Position 1: "experi", "experiment"          (WORD, stemmed + original)
Position 2: "e21634-016", "e", "e21634",   (COMPLEX, full + sub-spans)
            "21634", "21634-", "21634-016",
            "-016", "016", ...
Position 3: "result", "results"             (WORD, stemmed + original)

At query time, a user searching for "016" produces:

Position 1: "016"                           (lowercased, no expansion needed)
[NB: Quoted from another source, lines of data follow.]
-- ==== Sys2Proof/Machine/Arithmetic.lean ====
section
/-! DEFINITION. The moisture arithmetic unit (chapter 2): every computation, formed exactly. -/

namespace Sys2Proof.Machine

/-! ## Rounding (R16, "Rounding" of the introduction) -/

/-- Round half up: half the divisor, its remainder dropped, is added before the integer division (R16). -/
def roundHalfUp (num den : Nat) : Nat := (num + den / 2) / den

/-- Round half away from zero: the magnitude is rounded half up and the sign restored (R16). -/
def roundHalfAway (num : Int) (den : Nat) : Int :=
  if num < 0 then -(roundHalfUp num.natAbs den : Int) else (roundHalfUp num.natAbs den : Int)

/-- Clamp to a range ("Rounding" of the introduction). -/
def clamp (low high x : Int) : Int := if x < low then low else if high < x then high else x

/-! ## Sample boards (section 2.2) -/

/-- Oven-dry weight (R17). -/
def odWeight (wg mg : Nat) : Nat := roundHalfUp (wg * 1000) (1000 + mg)

/-- The plausibility test of a reading (R18). -/
def plausible (w wg od : Nat) : Bool :=
  !(decide (w = 0) || decide (wg * 102 < w * 100) || decide (w * 100 < od * 95))

/-- Current MC of a plausible reading, with the saturated flag (R20). -/
def sampleMC (w od : Nat) : Nat × Bool :=
  if w ≤ od then (0, false)
  else
    let mc := roundHalfUp ((w - od) * 1000) od
    if 2000 < mc then (2000, true) else (mc, false)

/-- A reading of zero leaves the current weight as it was; any other is stored (R19, R21). -/
def weightAfter (w : Nat) (old : Option Nat) : Option Nat := if w = 0 then old else some w

/-- What a reading makes of a sample record; the second part says whether SAMPLE_IMPLAUSIBLE is raised, the third whether
SAMPLE_FAILED is raised after it (R18 to R21). -/
def Sample.read (w : Nat) (p : Sample) : Sample × Bool × Bool :=
  if plausible w p.greenWeight p.odWeight then
    let m := sampleMC w p.odWeight
    ({ p with
        weight := some w
        mc := some m.1
        saturated := m.2
        implausible := if p.standing = .defined then 0 else p.implausible }, false, false)
  else if p.standing = .defined then
    let n := p.implausible + 1
    ({ p with
        weight := weightAfter w p.weight
        implausible := n
        standing := if 3 ≤ n then .failed else .defined }, true, decide (3 ≤ n))
  else ({ p with weight := weightAfter w p.weight }, false, false)

/-! ## The controlling MC (section 2.3) -/

/-- Put a figure into a list that falls from the head on. -/
def insertFalling (x : Nat) : List Nat → List Nat
  | [] => [x]
  | y :: rest => if y ≤ x then x :: y :: rest else y :: insertFalling x rest

/-- The figures in falling order. -/
def falling (l : List Nat) : List Nat := l.foldr insertFalling []

/-- The current MC of a sample that is active: DEFINED and holding one (R22). -/
def Sample.activeMC (p : Sample) : Option Nat := if p.standing = .defined then p.mc else none

/-- The current MCs of the active samples of a kiln, in position order (R22). -/
def activeMCs (samples : Vector (Option Sample) 8) : List Nat :=
  samples.toList.filterMap fun o => o.bind Sample.activeMC

/-- Controlling MC, wettest and driest (R22): the mean of the wettest half, rounded up in number, of two or more active
samples. -/
def kilnFigures (active : List Nat) : KilnFigures where
  controlling :=
    if active.length < 2 then none
    else
      let k := (active.length + 1) / 2
      some (roundHalfUp ((falling active).take k).sum k)
  wettest := (falling active).head?
  driest := (falling active).getLast?

/-- Final MC of a charge from the active samples (R24). -/
def finalMC (active : List Nat) : Option FinalMC :=
  match (falling active).head?, (falling active).getLast? with
  | some w, some d => some ⟨roundHalfUp active.sum active.length, w, d⟩
  | _, _ => none

/-! ## Meter readings (section 2.4) -/

/-- The meter MC of one raw count with its flags UNDER and OVER (R26). -/
structure MeterReading where
  mc : Nat
  underFlag : Bool
  overFlag : Bool
deriving DecidableEq, Repr

/-- Conversion of a raw count that is at or above point `p`, through the points that follow it (R26). -/
def meterAbove (r : Nat) (p : CalibrationPoint) : List CalibrationPoint → MeterReading
  | [] => ⟨p.mc, false, true⟩
  | q :: rest =>
    if r < q.raw then ⟨p.mc + roundHalfUp ((r - p.raw) * (q.mc - p.mc)) (q.raw - p.raw), false, false⟩
    else meterAbove r q rest

/-- Conversion of a raw meter count (R26). -/
def meterMC (e : SpeciesEntry) (r : Nat) : MeterReading :=
  if r ≤ e.firstPoint.raw then ⟨e.firstPoint.mc, true, false⟩ else meterAbove r e.firstPoint e.laterPoints

/-- Board temperature of a sample pair (R27). -/
def boardTemperature : Option Nat → Int
  | some rT => (roundHalfUp (rT * 1000) 4095 : Int) - 200
  | none => 200

/-- Temperature correction (R28). -/
def correction (t : Int) (c : Nat) : Int := roundHalfAway ((200 - t) * c) 1000

/-- Corrected MC of one sample pair (R26 to R28). -/
def correctedMC (e : SpeciesEntry) (p : SamplePair) : Nat :=
  (clamp 0 400 ((meterMC e p.meter).mc + correction (boardTemperature p.temp) e.coefficient)).toNat

/-- Board figures from the sample pairs and the entry in force, absent when the species is (R29). -/
def boardFigures (entry : Option SpeciesEntry) (pairs : List SamplePair) : BoardFigures where
  count := pairs.length
  moisture :=
    match entry with
    | some e =>
      if pairs.isEmpty then none
      else
        let mcs := pairs.map (correctedMC e)
        some
          { mean := roundHalfUp mcs.sum pairs.length
            max := mcs.foldl max 0
            underFlag := pairs.any fun p => (meterMC e p.meter).underFlag
            overFlag := pairs.any fun p => (meterMC e p.meter).overFlag }
    | none => none

/-- Length class of an accepted board (R31). -/
def lengthClass (c : LineConfig) (length : Nat) : Fin 4 :=
  if length < c.b1 then 0 else if length < c.b2 then 1 else if length < c.b3 then 2 else 3

/-- The decision order (R30). -/
def decideBoard (c : LineConfig) (length : Nat) (entry : Option SpeciesEntry) (figures : BoardFigures) : Decision :=
  if length < 600 then .reject .short
  else
    match entry, figures.moisture with
    | some e, some m =>
      if e.wetLimit < m.mean ∨ e.spotLimit < m.max then .redry
      else if m.mean < e.dryLimit then .reject .overdry
      else .accept (lengthClass c length)
    | _, _ => .unmeasured

/-- The redry rate test (R32). -/
def redryExceeds (limit : Nat) (c : PlanerCounts) : Bool :=
  let measured := c.accepted + c.redry + c.rejected
  decide (20 ≤ measured) && decide (limit * measured < c.redry * 1000)

/-- Volume of one board in cubic millimetres (R33). -/
def boardVolume (length width thickness : Nat) : Nat := length * width * thickness

/-- Printed volume in cubic decimetres (R34). -/
def volumeDm3 (accumulator : Nat) : Nat := roundHalfUp accumulator 1000000

end Sys2Proof.Machine
end

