-- ==== Sys2Proof/Machine/Wire.lean ====
section
/-! DEFINITION. The wire layouts of chapter 11: the check value and the frame (R175), the payload conventions (R177), the
fields of every report and of every reply that carries a record, and the printer's lines (R150, R196). Where R177 leaves a
width or a grouping open, log entry 7 says what is taken. -/

namespace Sys2Proof.Machine

/-! ## Check value and frame (R175) -/

/-- One bit of the CRC-16 with polynomial 0x1021. -/
def crcBit (crc : BitVec 16) : BitVec 16 := if crc.msb then (crc <<< 1) ^^^ 0x1021#16 else crc <<< 1

/-- One byte of the CRC-16, most significant bit first. -/
def crcByte (crc : BitVec 16) (b : Byte) : BitVec 16 :=
  crcBit (crcBit (crcBit (crcBit (crcBit (crcBit (crcBit (crcBit (crc ^^^ (b.zeroExtend 16 <<< 8)))))))))

/-- The CRC-16 of a byte sequence, initial value 0xFFFF, result not inverted (R175). -/
def crc16 (bs : List Byte) : BitVec 16 := bs.foldl crcByte 0xFFFF#16

/-- Length, kind, tag and payload: the bytes the check covers (R175). -/
def Frame.covered (f : Frame) : List Byte := BitVec.ofNat 8 f.payload.length :: f.kind :: f.tag :: f.payload

/-- The check value of a frame (R175). -/
def Frame.crc (f : Frame) : BitVec 16 := crc16 f.covered

/-- The bytes of a frame on the link: start byte, the covered bytes, the check low byte first (R175). -/
def Frame.bytes (f : Frame) : List Byte :=
  0xA5#8 :: f.covered ++ [f.crc.setWidth 8, (f.crc >>> 8).setWidth 8]

/-! ## Payload conventions (R177) -/

/-- A little-endian integer of `w` bytes. -/
def le : Nat → Nat → List Byte
  | 0, _ => []
  | w + 1, n => BitVec.ofNat 8 n :: le w (n / 256)

def flagByte (b : Bool) : List Byte := [if b then 1#8 else 0#8]

/-- A set of named flags: one byte, bit 0 for the first. -/
def flagSet (bs : List Bool) : List Byte :=
  [BitVec.ofNat 8 (bs.foldr (fun b n => 2 * n + b.toNat) 0)]

/-- A signed 16-bit temperature. -/
def temp (t : Int) : List Byte := le 2 (t % 65536).toNat

/-- An optional field of width `w`: a presence byte, then the value or zeros. -/
def opt {α : Type} (w : Nat) (enc : α → List Byte) : Option α → List Byte
  | some a => 1#8 :: enc a
  | none => 0#8 :: List.replicate w 0#8

/-- A field that carries a value or a mark: mark byte 0 and the value, or mark byte 1 alone. -/
def orMark {α : Type} (enc : α → List Byte) : Option α → List Byte
  | some a => 0#8 :: enc a
  | none => [1#8]

/-- A list: its entry count, then the entries. -/
def wireList {α : Type} (enc : α → List Byte) (l : List α) : List Byte :=
  BitVec.ofNat 8 l.length :: (l.map enc).flatten

/-- A name: its count, then the characters. -/
def wireName (name : List Byte) : List Byte := BitVec.ofNat 8 name.length :: name

/-- A travel or position in mm: 32 bits, held at the top. -/
def wireMm (n : Nat) : List Byte := le 4 (min n 4294967295)

def Time.wire (t : Time) : List Byte := flagByte t.notSet ++ le 4 t.reading

/-- As many entries as fit in `room` bytes, whole, from the first on (R181). -/
def fitting (room : Nat) : List (List Byte) → List (List Byte)
  | [] => []
  | e :: rest => if e.length ≤ room then e :: fitting (room - e.length) rest else []

/-- Fields that end in a list, cut to the 239 bytes a reply holds after its status (R181). -/
def endingInList (fields : List Byte) (entries : List (List Byte)) : List Byte :=
  let kept := fitting (239 - (fields.length + 1)) entries
  fields ++ BitVec.ofNat 8 kept.length :: kept.flatten

/-! ## Numbers of enumerated values (R177) -/

def Slot.code : Slot → Nat
  | .empty => 0
  | .valid _ => 1
  | .writing => 2
  | .invalid => 3

def SpeciesPlace.code : SpeciesPlace → Nat
  | .absent => 0
  | .present _ => 1
  | .writing _ => 2
  | .invalid => 3

def ChargeState.code : ChargeState → Nat
  | .created => 0
  | .inKiln => 1
  | .drying => 2
  | .dried => 3
  | .released => 4
  | .planing => 5
  | .closed => 6

def KilnState.code : KilnState → Nat
  | .idle => 0
  | .loaded => 1
  | .run => 2
  | .equalise => 3
  | .condition => 4
  | .hold => 5
  | .park => 6
  | .done => 7

def Phase.code : Phase → Nat
  | .run => 0
  | .equalise => 1
  | .condition => 2

def Standing.code : Option Standing → Nat
  | none => 0
  | some .defined => 1
  | some .excluded => 2
  | some .failed => 3

def KilnCause.code : KilnCause → Nat
  | .request => 0
  | .schedule => 1
  | .fault => 2
  | .supervision => 3

def StepCause.code : StepCause → Nat
  | .mc => 0
  | .time => 1
  | .operator => 2

def PollKind.code : PollKind → Nat
  | .climate => 0
  | .scan => 1

def LinkState.code : LinkState → Nat
  | .unknown => 0
  | .up => 1
  | .lost => 2

def TermFn.code : TermFn → Nat
  | .generalIn => 0
  | .generalOut => 1
  | .infeedEye => 2
  | .outfeedEye => 3
  | .encoder => 4
  | .meterFault => 5
  | .meterIn => 6
  | .tempIn => 7
  | .redryGate => 8
  | .rejectGate => 9
  | .lineStop => 10

def Polarity.code : Polarity → Nat
  | .activeHigh => 0
  | .activeLow => 1

def EdgeSelect.code : EdgeSelect → Nat
  | .none => 0
  | .rising => 1
  | .falling => 2
  | .both => 3

def LineState.code : LineState → Nat
  | .stopped => 0
  | .running => 1
  | .draining => 2
  | .blocked => 3
  | .tripped => 4

def ReturnState.code : ReturnState → Nat
  | .running => 0
  | .draining => 1

def LineCause.code : LineCause → Nat
  | .request => 0
  | .drained => 1
  | .bay => 2
  | .fault => 3
  | .supervision => 4

def InfeedCondition.code : InfeedCondition → Nat
  | .clear => 0
  | .tracked => 1
  | .untracked => 2

def RejectReason.code : RejectReason → Nat
  | .short => 0
  | .overdry => 1
  | .late => 2
  | .noCharge => 3

/-- A decision is two bytes (R177). -/
def Decision.wire : Decision → List Byte
  | .pending => [0, 0]
  | .accept c => [1, BitVec.ofNat 8 c.val]
  | .redry => [2, 0]
  | .reject r => [3, BitVec.ofNat 8 r.code]
  | .unmeasured => [4, 0]

def PackState.code : PackState → Nat
  | .opened => 0
  | .closed => 1
  | .labelled => 2

def CloseReason.code : CloseReason → Nat
  | .count => 0
  | .request => 1

def LabelState.code : LabelState → Nat
  | .waitingSlot => 0
  | .queued => 1
  | .printed => 2

def PrinterLink.code : PrinterLink → Nat
  | .idle => 0
  | .sending => 1
  | .answerWait => 2
  | .retryWait => 3

def Placement.code : Placement → Nat
  | .first => 0
  | .next => 1
  | .none => 2

def StartCause.code : StartCause → Nat
  | .power => 0
  | .pin => 1
  | .restart => 2
  | .lineBreak => 3

def SuperviseMode.code : SuperviseMode → Nat
  | .holdAll => 0
  | .notify => 1

/-- Number of a supervision event. No rule lists the two: DESIGN CHOICE, in the order an expiry and its clearing happen
(log entry 7). -/
def SupervisionEvent.code : SupervisionEvent → Nat
  | .expired => 0
  | .cleared => 1

/-! ## Records -/

def ScheduleStep.wire (st : ScheduleStep) : List Byte :=
  temp st.target ++ temp st.depression ++
    (match st.leave with
      | .mc t => le 1 0 ++ le 2 t
      | .time m => le 1 1 ++ le 2 m) ++
    opt 2 (le 2) st.maxDuration

/-- A schedule record in the field order of SCHEDULE-STORE, without the slot (R5). -/
def Schedule.wire (r : Schedule) : List Byte :=
  wireName r.name ++ le 1 r.species ++ le 1 r.thicknessClass ++ wireList ScheduleStep.wire r.steps ++ le 1 r.rampRate ++
    le 2 r.finalTarget ++ temp r.equaliseDepression ++ le 2 r.equaliseTolerance ++ temp r.conditionDepression ++
    le 2 r.conditionDuration

/-- A species entry in the field order of SPECIES-STORE, without the species (R9). -/
def SpeciesEntry.wire (e : SpeciesEntry) : List Byte :=
  wireName e.name ++ wireList (fun p : CalibrationPoint => le 2 p.raw ++ le 2 p.mc) (e.firstPoint :: e.laterPoints) ++
    le 1 e.coefficient ++ le 2 e.dryLimit ++ le 2 e.wetLimit ++ le 2 e.spotLimit
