-- ==== Sys2Proof/Machine/Faults.lean ====
section
/-! DEFINITION. The commands of the fault unit (chapter 10). -/

namespace Sys2Proof.Machine

def State.modFaults (f : FaultUnit → FaultUnit) (s : State) : State := { s with faults := f s.faults }

/-- FAULT-CONFIG (R160). A fixed kind takes only what it holds, so its acceptance writes that again. -/
def actFaultConfig (payload : List Byte) (s : State) : State × List Byte :=
  match readKindConfig payload with
  | none => refuse .badArg s
  | some (k, cfg) =>
    if k.fixed then (if cfg = defaultKind .critical then done s else refuse .locked s)
    else done (s.modFaults fun f => { f with kinds := f.kinds.set k.index cfg })

def actFaultActions (payload : List Byte) (s : State) : State × List Byte :=
  match readActions payload with
  | none => refuse .badArg s
  | some (v, a) => done (s.modFaults fun f => { f with actions := f.actions.set v.index a })

def actFaultLogClear (payload : List Byte) (s : State) : State × List Byte :=
  match readNumber 10 payload with
  | none => refuse .badArg s
  | some d => done (s.modFaults fun f => { f with logs := vmod f.logs d fun l => { l with first := none, next := none } })

def actFaultCountClear (payload : List Byte) (s : State) : State × List Byte :=
  match readNumber 10 payload with
  | none => refuse .badArg s
  | some d =>
    done (s.modFaults fun f => { f with logs := vmod f.logs d fun l => { l with counter := 0, overflow := false } })

/-- The domains in order (R159). -/
def domainOf (d : Fin 10) : Domain :=
  if h : d.val < 6 then .kiln ⟨d.val, h⟩
  else if d.val = 6 then .line
  else if d.val = 7 then .packing
  else if d.val = 8 then .links
  else .system

/-- The fields of FAULT-QUERY (R172). -/
def logFields (d : Fin 10) (s : State) : List Byte :=
  let l := s.faults.logs[d]
  opt (domainOf d).recordWidth FaultRecord.wire l.first ++ opt (domainOf d).recordWidth FaultRecord.wire l.next ++
    le 1 l.counter ++ flagByte l.overflow

def actFaultQuery (payload : List Byte) (s : State) : State × List Byte :=
  match readNumber 10 payload with
  | none => refuse .badArg s
  | some d => replyOnly (logFields d) s

/-- What FAULT-CONFIG-QUERY carries of one kind (R172). -/
def kindFields (s : State) (k : FaultKind) : List Byte :=
  let c := s.faults.kinds[k.index]
  le 1 c.severity.index.val ++ flagByte c.masked ++ flagByte c.counted ++ flagByte k.fixed

/-- The fields of FAULT-CONFIG-QUERY (R172). -/
def faultConfigFields (s : State) : List Byte :=
  (allFaultKinds.map (kindFields s)).flatten ++ (s.faults.actions.toList.map ActionSet.wire).flatten

/-! ## The commands -/

def execFaultConfig (tag : Byte) (payload : List Byte) (s : State) : Host.Outcome State Fault Refusal :=
  .next (request 0x2A tag payload (actFaultConfig payload) s)

def execFaultActions (tag : Byte) (payload : List Byte) (s : State) : Host.Outcome State Fault Refusal :=
  .next (request 0x2B tag payload (actFaultActions payload) s)

def execFaultLogClear (tag : Byte) (payload : List Byte) (s : State) : Host.Outcome State Fault Refusal :=
  .next (request 0x2C tag payload (actFaultLogClear payload) s)

def execFaultCountClear (tag : Byte) (payload : List Byte) (s : State) : Host.Outcome State Fault Refusal :=
  .next (request 0x2D tag payload (actFaultCountClear payload) s)

def execFaultQuery (tag : Byte) (payload : List Byte) (s : State) : Host.Outcome State Fault Refusal :=
  .next (request 0x2E tag payload (actFaultQuery payload) s)

def execFaultConfigQuery (tag : Byte) (payload : List Byte) (s : State) : Host.Outcome State Fault Refusal :=
  .next (request 0x2F tag payload (replyOnly faultConfigFields) s)

end Sys2Proof.Machine
end

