-- ==== Sys2Proof/Machine/Tracker.lean ====
section
/-! DEFINITION. The commands of the board tracker (chapter 7). -/

namespace Sys2Proof.Machine

/-! ## Eyes and encoder (R104, R119, R120) -/

def Eye.fn : Eye → TermFn
  | .infeed => .infeedEye
  | .outfeed => .outfeedEye

/-- A pin change of an eye: a change of logical level is handed on as an edge; with no holder there are no edges (R104). -/
def eyePin (e : Eye) (high : Bool) (s : State) : State :=
  match s.holder (Eye.fn e) with
  | none => s
  | some t =>
    let level := s.terminals[t].polarity.through high
    let changed := decide (level ≠ s.terminals[t].input)
    let s := takePin t high s
    if changed then eyeEdge e level s else s

/-- The ENCODER terminal takes a logical level (R104). -/
def encoderLevel (t : Fin 16) (level : Bool) (s : State) : State :=
  s.modTerminal t fun r => { r with input := level, pinHigh := r.polarity.through level }

/-- A rising edge of ENCODER (R104, R119). -/
def encoderRises (s : State) : State :=
  match s.holder .encoder with
  | some t => advance (encoderLevel t true s)
  | none => s

/-- A falling edge of ENCODER moves only the input level (R104, R119). -/
def encoderFalls (s : State) : State :=
  match s.holder .encoder with
  | some t => encoderLevel t false s
  | none => s

/-! ## Requests (R109, R112 to R114, R128) -/

def actLineConfig (payload : List Byte) (s : State) : State × List Byte :=
  match readLineConfig payload with
  | none => refuse .badArg s
  | some cfg => if s.line.state.atRest then done (s.modLine fun l => { l with config := cfg }) else refuse .state s

/-- The clearing of a start that carries CLEAR_TRACKING (R112, R113). -/
def clearIf (clear : Bool) (s : State) : State := if clear then clearTracking s else s

def actLineStart (payload : List Byte) (s : State) : State × List Byte :=
  match readClearTracking payload with
  | none => refuse .badArg s
  | some clear =>
    match s.line.state with
    | .stopped =>
      if s.port.latchHolds then refuse .state s
      else if s.feedCharge.isNone then refuse .state s
      else if !s.functionsHeld then refuse .state s
      else done (enterLine .running none .request (clearIf clear s))
    | .tripped =>
      if s.port.latchHolds then refuse .state s
      else if s.line.queue ≠ [] ∧ clear = false then refuse .state s
      else if !s.functionsHeld then refuse .state s
      else if s.feedCharge.isSome then done (enterLine .running none .request (clearIf clear s))
      else done (enterDraining .request (clearIf clear s))
    | .running | .draining | .blocked => refuse .state s

def actLineStop (s : State) : State × List Byte :=
  match s.line.state with
  | .running | .draining | .blocked => done (enterLine .stopped none .request s)
  | .stopped => done s
  | .tripped => refuse .state s

def actKnifeReset (s : State) : State × List Byte :=
  done (s.modLine fun l => { l with planedLength := 0, knifeFlag := false })

/-! ## LINE-QUERY (R129) -/

/-- What LINE-QUERY carries of one record (R129). -/
def boardFields (s : State) (b : Board) : List Byte :=
  le 2 b.number ++ opt 2 (le 2) b.charge ++ wireMm (s.leading b) ++ opt 2 (le 2) b.length ++ le 1 b.pairs.length ++
    flagByte b.meterFault ++ b.decision.wire

/-- The fields of LINE-QUERY before its list (R129). -/
def lineHeader (s : State) : List Byte :=
  let l := s.line
  le 1 l.state.code ++ opt 1 (fun r : ReturnState => le 1 r.code) l.returnTo ++
    opt 2 (le 2) (s.feedCharge.map ChargeRecord.number) ++ l.config.wire ++ le 6 l.position ++ flagByte l.infeed.taken ++
    flagByte l.outfeed.taken ++ le 1 l.infeedCondition.code ++ flagByte l.redryDemand ++ flagByte l.rejectDemand ++
    flagByte l.stopDemand ++ le 4 l.planedLength ++ flagByte l.knifeFlag ++ le 4 l.uncharged ++ le 2 l.nextBoard

/-- LINE-QUERY, its list cut to what a reply holds (R129, R181). -/
def lineFields (s : State) : List Byte := endingInList (lineHeader s) (s.line.queue.map (boardFields s))

/-! ## The commands -/

def execEyeChange (eye : Eye) (high : Bool) (s : State) : Host.Outcome State Fault Refusal :=
  .next (event (eyePin eye high) s)

def execEncoderPulse (s : State) : Host.Outcome State Fault Refusal := .next (event encoderRises s)

def execEncoderFallingEdge (s : State) : Host.Outcome State Fault Refusal := .next (event encoderFalls s)

def execLineConfig (tag : Byte) (payload : List Byte) (s : State) : Host.Outcome State Fault Refusal :=
  .next (request 0x1E tag payload (actLineConfig payload) s)

def execLineStart (tag : Byte) (payload : List Byte) (s : State) : Host.Outcome State Fault Refusal :=
  .next (request 0x1F tag payload (actLineStart payload) s)

def execLineStop (tag : Byte) (payload : List Byte) (s : State) : Host.Outcome State Fault Refusal :=
  .next (request 0x20 tag payload actLineStop s)

def execKnifeReset (tag : Byte) (payload : List Byte) (s : State) : Host.Outcome State Fault Refusal :=
  .next (request 0x21 tag payload actKnifeReset s)

def execLineQuery (tag : Byte) (payload : List Byte) (s : State) : Host.Outcome State Fault Refusal :=
  .next (request 0x22 tag payload (replyOnly lineFields) s)

end Sys2Proof.Machine
end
The query's "016" matches the indexed sub-span "016" at position 2. A query for "E21634-016" matches the full indexed token. A query for "experiment results" matches via the stemmed forms.


Stop words

Source: tokenizer/default.rs (english_stop_words()) and tokenizer/compound/stop_words.rs

The default English stop word list matches Lucene 3.6's ENGLISH_STOP_WORDS_SET:

a, an, and, are, as, at, be, but, by, for, if, in, into, is, it, no, not, of, on, or, such, that, the, their, then, there, these, they, this, to, was, will, with

Custom stop word lists can be provided as an array of strings:

index.register_tokenizer("custom",
  type: :compound, mode: :index,
  stop_words: ["a", "the", "is", "custom_stop"])

Java source references

The Rust tokenizer code was ported from these Java classes:

Rust module Java class Purpose
compound/mod.rs FullIndexingAnalyser Index tokenizer pipeline
compound/query.rs PatentSafeQueryAnalyser Query tokenizer pipeline
compound/classifier.rs BlockTokenParsingFilter WORD/COMPLEX classification
compound/expander.rs ComplexTokenFilter N-gram sub-span expansion
compound/stop_words.rs SkippingStopFilter Stop word filtering (position-preserving)
compound/query.rs (strip_query_punctuation) PreOrPostPunctuationStripFilter Query punctuation stripping
compound/query.rs (is_query_filtered_char) SkippingPunctuationStopFilter Single-char punctuation skip
default.rs (standard Lucene analysers) Baseline pipeline components

The Rust test suite (compound/tests.rs) includes tests ported directly from the Java test classes: ComplexTokenFilterTest, ComplexTokenFilterJJPDExamplesTest, ComplexTokenFilterDNAStringTest, ComplexTokenFilterChemicalReactionTest, FullIndexingAnalyserTest, BlockTokenParserTest, and PatentSafeQueryAnalyserTest.